SUPPLIED ENTRIES:
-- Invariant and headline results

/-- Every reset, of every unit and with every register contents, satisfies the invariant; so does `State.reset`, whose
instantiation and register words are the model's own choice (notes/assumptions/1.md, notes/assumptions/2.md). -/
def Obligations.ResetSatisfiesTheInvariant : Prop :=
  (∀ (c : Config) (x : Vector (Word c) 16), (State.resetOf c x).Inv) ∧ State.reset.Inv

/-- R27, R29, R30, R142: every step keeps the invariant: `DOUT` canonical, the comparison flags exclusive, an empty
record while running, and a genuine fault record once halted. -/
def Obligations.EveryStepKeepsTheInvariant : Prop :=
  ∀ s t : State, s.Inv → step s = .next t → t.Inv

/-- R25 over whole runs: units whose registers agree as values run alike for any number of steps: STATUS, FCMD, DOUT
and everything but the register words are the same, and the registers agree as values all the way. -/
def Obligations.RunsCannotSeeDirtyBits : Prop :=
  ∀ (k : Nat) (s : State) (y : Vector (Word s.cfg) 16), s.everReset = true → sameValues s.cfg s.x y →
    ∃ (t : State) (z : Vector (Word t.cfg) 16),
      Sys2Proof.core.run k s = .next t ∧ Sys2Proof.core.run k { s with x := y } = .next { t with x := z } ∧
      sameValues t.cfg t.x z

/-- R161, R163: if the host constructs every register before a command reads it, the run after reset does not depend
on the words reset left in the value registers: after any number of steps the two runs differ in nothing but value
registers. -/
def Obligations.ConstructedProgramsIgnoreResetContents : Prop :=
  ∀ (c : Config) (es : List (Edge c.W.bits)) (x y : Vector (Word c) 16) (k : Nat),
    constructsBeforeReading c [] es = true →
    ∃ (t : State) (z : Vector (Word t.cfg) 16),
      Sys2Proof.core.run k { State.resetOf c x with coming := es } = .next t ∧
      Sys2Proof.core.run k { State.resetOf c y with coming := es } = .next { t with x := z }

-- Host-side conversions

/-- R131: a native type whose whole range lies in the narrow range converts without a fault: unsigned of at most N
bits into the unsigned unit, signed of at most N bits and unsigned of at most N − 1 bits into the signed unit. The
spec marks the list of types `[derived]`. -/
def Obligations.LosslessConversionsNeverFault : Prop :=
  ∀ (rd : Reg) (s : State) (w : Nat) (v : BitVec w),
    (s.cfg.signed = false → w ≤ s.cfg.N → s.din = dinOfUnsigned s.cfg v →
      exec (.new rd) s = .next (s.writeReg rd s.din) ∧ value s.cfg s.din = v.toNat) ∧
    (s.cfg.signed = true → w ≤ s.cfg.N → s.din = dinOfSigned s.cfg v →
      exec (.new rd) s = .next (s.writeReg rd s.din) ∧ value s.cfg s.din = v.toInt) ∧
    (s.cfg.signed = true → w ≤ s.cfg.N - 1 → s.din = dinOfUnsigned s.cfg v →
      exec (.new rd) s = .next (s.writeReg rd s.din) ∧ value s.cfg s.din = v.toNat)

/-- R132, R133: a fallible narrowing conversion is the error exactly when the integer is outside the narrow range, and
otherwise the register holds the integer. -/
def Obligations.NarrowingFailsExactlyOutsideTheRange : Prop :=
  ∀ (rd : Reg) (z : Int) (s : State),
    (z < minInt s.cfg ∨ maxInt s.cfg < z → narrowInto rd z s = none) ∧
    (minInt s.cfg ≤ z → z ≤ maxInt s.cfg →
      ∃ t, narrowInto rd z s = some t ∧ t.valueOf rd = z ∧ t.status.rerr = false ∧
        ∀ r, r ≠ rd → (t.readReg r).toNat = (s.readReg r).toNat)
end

WORK TASK: Go through the records line by line, and copy each line that holds the string "steps".

ANSWER BELOW:
/-- R25 over whole runs: units whose registers agree as values run alike for any number of steps: STATUS, FCMD, DOUT
on the words reset left in the value registers: after any number of steps the two runs differ in nothing but value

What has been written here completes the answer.